■ Problem details:
After finding the line with "(nth t 5) 0 16" in the data below, set down exactly each line through the one with "after another. -/", inclusive, and stop there.
.....
-- ==== Sys2Proof/Machine/ElementWise.lean ====
section
/-! DEFINITION. The element-wise chain (R108-R137): tensors, stages, masks, reductions, summaries and faults. -/

namespace Sys2Proof.Machine

/-! Tensor descriptors (Table 4.1). A tensor is its eight words. -/

def tX (d : List Word) : List Word := (d.drop 16).take 8
def tY (d : List Word) : List Word := (d.drop 24).take 8
def tZ (d : List Word) : List Word := (d.drop 32).take 8
def tO (d : List Word) : List Word := (d.drop 40).take 8

def tBase (t : List Word) : Nat := fld (nth t 0) 0 17
def tSrc (t : List Word) : Nat := fld (nth t 0) 17 2
def tRing (t : List Word) : Nat := fld (nth t 0) 19 4
def tFmt (t : List Word) : Nat := fld (nth t 0) 23 3
def tScale (t : List Word) : Nat := fld (nth t 1) 0 17
def tD (t : List Word) (i : Nat) : Nat :=
  match i with
  | 0 => fld (nth t 2) 0 16
  | 1 => fld (nth t 2) 16 16
  | 2 => fld (nth t 3) 0 16
  | 3 => fld (nth t 3) 16 16
  | _ => fld (nth t 4) 0 16
def tS (t : List Word) (i : Nat) : Int :=
  code 16 (match i with
    | 0 => fld (nth t 4) 16 16
    | 1 => fld (nth t 5) 0 16
    | 2 => fld (nth t 5) 16 16
    | 3 => fld (nth t 6) 0 16
    | _ => fld (nth t 6) 16 16)

def tRows (t : List Word) : Nat := tD t 1 * tD t 2 * tD t 3 * tD t 4
def tGroups (t : List Word) : Nat := ceilDiv (tD t 0) 8
def tNarrow (t : List Word) : Bool := decide (tFmt t = 2) || decide (tFmt t = 3)
def tBlocks (t : List Word) : Nat := ceilDiv (tD t 0) 32

/-- Bytes of an element; an I4 element takes a nibble of a byte. -/
def elemBytes (fmt : Nat) : Nat :=
  match fmt with
  | 0 => 4 | 1 => 2 | 2 => 1 | 3 => 1 | 4 => 4 | 5 => 2 | 6 => 24 | _ => 8

/-- Bytes of a row of elements, one after another. -/
def rowLen (t : List Word) : Nat := if tFmt t = 3 then (tD t 0 + 1) / 2 else elemBytes (tFmt t) * tD t 0

/-- R110, R111: the indices of row r. -/
def rowIdx (t : List Word) (r i : Nat) : Nat :=
  match i with
  | 1 => r % tD t 1
  | 2 => r / tD t 1 % tD t 2
  | 3 => r / (tD t 1 * tD t 2) % tD t 3
  | _ => r / (tD t 1 * tD t 2 * tD t 3)

/-- R112: the address of element i0 of row r. -/
def elemAddr (t : List Word) (r i0 : Nat) : Int :=
  (tBase t : Int) + (if tFmt t = 3 then ((i0 / 2 : Nat) : Int) else tS t 0 * i0 * elemBytes (tFmt t)) +
    4 * (tS t 1 * rowIdx t r 1 + tS t 2 * rowIdx t r 2 + tS t 3 * rowIdx t r 3 + tS t 4 * rowIdx t r 4)

/-- The lowest and highest element addresses: every index at the end that its stride makes lowest or highest. -/
def extent (t : List Word) : Int × Int :=
  let one (d : Nat) (s : Int) : Int × Int := let e := ((d - 1 : Nat) : Int) * s; (min 0 e, max 0 e)
  let d0 := if tFmt t = 3 then one ((tD t 0 + 1) / 2) 1 else one (tD t 0) (tS t 0 * elemBytes (tFmt t))
  [1, 2, 3, 4].foldl (fun p i => let q := one (tD t i) (4 * tS t i); (p.1 + q.1, p.2 + q.2)) (tBase t + d0.1, tBase t + d0.2)

def hasElems (t : List Word) : Bool := decide (0 < tD t 0) && decide (0 < tRows t)

/-- R112: every element and scale address lies in the scratchpad, aligned. -/
def extentOk (t : List Word) (scales : Bool) : Bool :=
  let e := extent t
  let al := match tFmt t with | 1 | 5 => 2 | 2 | 3 => 1 | _ => 4
  decide (tSrc t = 2) || !hasElems t ||
    ((decide (tSrc t = 1) || (decide (0 ≤ e.1) && decide (e.2 + elemBytes (tFmt t) ≤ spBytes) && decide (tBase t % al = 0))) &&
      (!(tNarrow t && scales) || decide (tScale t + tRows t * tBlocks t ≤ spBytes)))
.....
■ Response:
    | 1 => fld (nth t 5) 0 16
    | 2 => fld (nth t 5) 16 16
    | 3 => fld (nth t 6) 0 16
    | _ => fld (nth t 6) 16 16)

def tRows (t : List Word) : Nat := tD t 1 * tD t 2 * tD t 3 * tD t 4
def tGroups (t : List Word) : Nat := ceilDiv (tD t 0) 8
def tNarrow (t : List Word) : Bool := decide (tFmt t = 2) || decide (tFmt t = 3)
def tBlocks (t : List Word) : Nat := ceilDiv (tD t 0) 32

/-- Bytes of an element; an I4 element takes a nibble of a byte. -/
def elemBytes (fmt : Nat) : Nat :=
  match fmt with
  | 0 => 4 | 1 => 2 | 2 => 1 | 3 => 1 | 4 => 4 | 5 => 2 | 6 => 24 | _ => 8

/-- Bytes of a row of elements, one after another. -/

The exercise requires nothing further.